An electron is made to enter symmetrically between two parallel and equally but oppositely charged metal plates, each of 10 cm length. The electron emerges out of the field region with a horizontal component of velocity 10⁶ m/s. If the magnitude of the electric between the plates is 9.1 V/cm, then the vertical component of velocity of electron is 
$($mass of electron $=9.1\times {10}^{-31}$kg and charge of electron $\left.=1.6\times {10}^{-19}\mathrm{C}\right)$

To calculate the vertical component of the velocity of the electron when it exits the electric field, we use the following steps:

Step 1: Force acting on the electron

The force $F$ on the electron due to the electric field $E$ is given by:

$$F = qE$$

where:

• $q = 1.6 \times 10^{-19} \, \text{C}$ (charge of the electron),
• $E = 9.1 \, \text{V/cm} = 9.1 \times 10^2 \, \text{V/m}$.

$$F = (1.6 \times 10^{-19}) \cdot (9.1 \times 10^2) = 1.456 \times 10^{-16} \, \text{N}.$$

Step 2: Acceleration of the electron

The vertical acceleration $a$ of the electron is given by Newton's second law:

$$a = \frac{F}{m}$$

where:

• $m = 9.1 \times 10^{-31} \, \text{kg}$ (mass of the electron).
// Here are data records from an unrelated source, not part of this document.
-- ==== Sys2Proof/Machine/State.lean ====
section
/-! DEFINITION. The machine's state as plain data (`10_state.md`), the ports (`20_memory.md`), the host's
pending actions (`70_reset_and_hazards.md` R251), the reasons to stop, and the state after reset. -/

namespace Sys2Proof.Machine

/-- `STATUS.STATE` (R23, R27). -/
inductive EngState where
  | idle
  | busy
  | done
  | error
  deriving DecidableEq, Repr

/-- `STATUS.ERR` by name (R210). The codes 7..15 have no name, so they cannot be produced. -/
inductive ErrCode where
  | none
  | truncatedTree
  | malformedEmptySlot
  | malformedPairOrder
  | padUnavailable
  | weightOverflow
  | illegalCommand
  deriving DecidableEq, Repr

/-- `PHASE`, the sequencer's counterpart of a program counter (R24). -/
inductive Phase where
  | idle
  | acc
  | build
  | ser
  | deserRead
  | deserReplay
  | derive
  | pack
  | pad
  | unpack
  deriving DecidableEq, Repr

/-- The working state of construction and of the tree codec (R31 to R38, R42). -/
structure Arena where
  /-- `WEIGHT_WIDTH` (R8, D10): the width of `TOTAL` and of every `W[n]`, an argument of the model. The machine is
  built with it, and nothing the machine does changes it (assumption 1). -/
  weightWidth : Nat
  /-- `LEFT[n]` for `n` = 256..510, stored at `n - 256` (R32). -/
  left : Vector NodeIdx Config.merges
  /-- `RIGHT[n]`, stored as `left` is (R32). -/
  right : Vector NodeIdx Config.merges
  /-- `W[n]` for `n` = 0..510, `WEIGHT_WIDTH` bits each (R33). -/
  w : Vector Nat Config.nodes
  /-- `TOTAL`, `WEIGHT_WIDTH` bits (R34). -/
  total : Nat
  /-- `SLOT[i]` (R35). -/
  slot : Vector NodeIdx Config.alphabet
  /-- `K` (R36). -/
  k : BitVec 8
  /-- `MSEQ[j]` (R37). -/
  mseq : Vector Byte Config.treeBytes
  /-- `TCNT` (R42). -/
  tcnt : BitVec 10
  /-- `ROOT` (R38). -/
  root : NodeIdx
  deriving DecidableEq, Repr

/-- The code table (R39). `CODE[v]` is a bit-string, element 0 first (D28 lets a model choose). -/
structure CodeTable where
  code : Vector BitString Config.alphabet
  len : Vector (BitVec 8) Config.alphabet
  deriving DecidableEq, Repr

/-- An input port's stream, as delivered so far (R52, R67). `taken ++ ahead` is the sequence, and the
read position is the length of `taken`. -/
structure InPort where
  taken : List Byte
  ahead : List Byte
  /-- The host has signalled that nothing follows `ahead`. -/
  ended : Bool
  deriving DecidableEq, Repr

/-- How many more bytes the host accepts on `OUT` (R55). -/
inductive OutReady where
  | always
  | upTo (n : Nat)
  deriving DecidableEq, Repr

/-- A visible event of a command (R56). `none` is `EOS`. -/
inductive PortEvent where
  | inRead (r : Option Byte)
  | inRewind
  | treeRead (r : Option Byte)
  | outWrite (b : Byte)
  | stateFinal (e : EngState)
  deriving DecidableEq, Repr

/-- How a running command has ended when only the final `STATUS` update is still to come (R247). -/
inductive Verdict where
  | finished
  | raised (e : ErrCode) (info : BitVec 16)
  deriving DecidableEq, Repr

/-- What a host may do (R251), one action a step. -/
inductive HostAct where
  /-- Write `CMD`, and nothing more: acceptance, drop or `ILLEGAL_COMMAND` (R190, R191, R247). -/
  | cmdWrite (c : Word)
  /-- Write `CMD` and let the engine run as far as its ports allow (the big step of R14). -/
  | command (c : Word)
  /-- Let the engine take one small step (R247). -/
  | engine
  /-- Poll `STATUS` until `STATE` is not `BUSY` (R250). -/
  | awaitEnd
  /-- Write `STATUS`; ignored (R23, R60). -/
  | statusWrite (v : Word)
  /-- Write `ERRINFO`; ignored (R26, R60). -/
  | errinfoWrite (v : Word)
  /-- Read `STATUS` (R60). -/
  | statusRead
  /-- Read `ERRINFO` (R60). -/
  | errinfoRead
  /-- Restart `IN` with a stream at its first byte, delivered as far as `bytes` (R243). -/
  | inOpen (bytes : List Byte) (ended : Bool)
  /-- Deliver more of `IN`. -/
  | inFeed (bytes : List Byte)
  /-- Signal the end of `IN`. -/
  | inEnd
  /-- Restart `TREE` with a stream at its first byte, delivered as far as `bytes` (R243). -/
  | treeOpen (bytes : List Byte) (ended : Bool)
  /-- Deliver more of `TREE`. -/
  | treeFeed (bytes : List Byte)
  /-- Signal the end of `TREE`. -/
  | treeEnd
  /-- Say how many more bytes `OUT` accepts. -/
  | outReady (r : OutReady)
  /-- Assert reset (R240, R241). -/
  | reset
  deriving DecidableEq, Repr

/-- The whole state. -/
structure State where
  /-- `STATUS.STATE` (R23, R27). -/
  status : EngState
  /-- `STATUS.OVR` (R23, R29). -/
  ovr : Bool
  /-- `STATUS.ERR` (R23, R28). -/
  err : ErrCode
  /-- `STATUS.LAST_OP` (R23, R30). -/
  lastOp : BitVec 8
  /-- `ERRINFO.INFO` (R26, R28). -/
  info : BitVec 16
  /-- `PHASE` (R24). -/
  phase : Phase
  /-- `OPC` (R25). -/
  opc : Instr
  /-- The tree's working state (R31 to R38, R42). -/
  arena : Arena
  /-- `CODE` and `LEN` (R39). -/
  table : CodeTable
  /-- `PBUF` (R40); `PLEN` is its length. -/
  pbuf : BitString
  /-- `CUR` (R41). -/
  cur : NodeIdx
  /-- The model's own: the loop variable `j` of SERIALIZE (R130). -/
  serIdx : Nat
  /-- The model's own: the bits of the byte UNPACK is in that are still to be walked (R180). -/
  bits : BitString
  /-- The model's own: the outcome that the final `STATUS` update will show (R247). -/
  pend : Option Verdict
  /-- Port `IN` (R51). -/
  inp : InPort
  /-- Port `TREE` (R51). -/
  tree : InPort
  /-- Port `OUT`: the bytes accepted from the last accepted `CMD` write on (R55, R67). -/
  out : List Byte
  /-- Whether the host accepts bytes on `OUT` (R55). -/
  outReady : OutReady
  /-- The model's own: the port events from the last accepted `CMD` write on, newest first (R56). -/
  trace : List PortEvent
  /-- The value the last host read of a word port returned, none before the first (R60). -/
  readData : Option Word
  /-- What the host will do next, in order (R2, R251). -/
  host : List HostAct
  deriving DecidableEq, Repr

/-- Why the machine stops. All three are safe: the spec gives no behaviour in these states, and no run
from reset reaches them (`Sys2Proof.Safety`). -/
inductive Fault where
  /-- BUILD found fewer than two non-empty slots (R112 says this cannot be). Raised by a merge. -/
  | forestExhausted
  /-- DERIVE met a missing child or nested deeper than 255 (R151, R153). Raised by the tree walk. -/
  | brokenArena
  /-- `PHASE` is not a phase of the running command (R24, R196), or a merge loop is past its end.
  Raised by the small step. -/
  | strayPhase
  deriving DecidableEq, Repr

/-- Why an instruction has no meaning. -/
inductive Refusal where
  /-- Raised by `exec` for an instruction that is not modelled (safe). No arm raises it. -/
  | notModelled (mnemonic : String)
  deriving DecidableEq, Repr

/-- The tree's working state at reset, in a machine of this `WEIGHT_WIDTH`: every item 0. The spec leaves all
of it unspecified (R45), so this is a DESIGN CHOICE (assumption 3). -/
def Arena.reset (width : Nat) : Arena where
  weightWidth := width
  left := Vector.replicate _ 0
  right := Vector.replicate _ 0
  w := Vector.replicate _ 0
  total := 0
  slot := Vector.replicate _ 0
  k := 0
  mseq := Vector.replicate _ 0
  tcnt := 0
  root := 0

/-- The code table at reset: every entry empty. DESIGN CHOICE (assumption 3). -/
def CodeTable.reset : CodeTable where
  code := Vector.replicate _ []
  len := Vector.replicate _ 0

/-- A port on which nothing has been delivered yet and no end has been signalled (assumption 4). -/
def InPort.fresh : InPort where
  taken := []
  ahead := []
  ended := false

/-- The state after reset (R45, R240) of a machine of this `WEIGHT_WIDTH`: `STATUS` and `ERRINFO` 0 and `PHASE`
= `P_IDLE` are the spec's. The working state and `OPC`, which R45 leaves unspecified, are DESIGN CHOICE
(assumption 3), and the ports' and the model's own fields are assumption 4. -/
def State.resetAt (width : Nat) : State where
  status := .idle
  ovr := false
  err := .none
  lastOp := 0
  info := 0
  phase := .idle
  opc := .buildTree
  arena := Arena.reset width
  table := CodeTable.reset
  pbuf := []
  cur := 0
  serIdx := 0
  bits := []
  pend := none
  inp := InPort.fresh
  tree := InPort.fresh
  out := []
  outReady := .always
  trace := []
  readData := none
  host := []

/-- The state after reset of a machine of the default width (R8). -/
def State.reset : State := State.resetAt Config.defaultWeightWidth

end Sys2Proof.Machine
end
$$a = \frac{1.456 \times 10^{-16}}{9.1 \times 10^{-31}} = 1.6 \times 10^{14} \, \text{m/s}^2.$$

Step 3: Time spent in the electric field

The time $t$ the electron spends in the field is determined by the horizontal motion. Since the electron moves with a horizontal velocity $v_x = 10^6 \, \text{m/s}$ and the length of the plates is $L = 10 \, \text{cm} = 0.1 \, \text{m}$, the time is:

$$t = \frac{L}{v_x}$$

 $$t = \frac{0.1}{10^6} = 10^{-7} \, \text{s}.$$ 

Step 4: Vertical velocity

The vertical velocity $v_y$ acquired by the electron due to acceleration in the electric field is:

$$v_y = a \cdot t$$

Substitute $a = 1.6 \times 10^{14} \, \text{m/s}^2$ and $t = 10^{-7} \, \text{s}$:

$v_y=(1.6\times {10}^{14})\cdot \left({10}^{-7}\right)=16\times {10}^6\text{m/s}\mathrm{.}$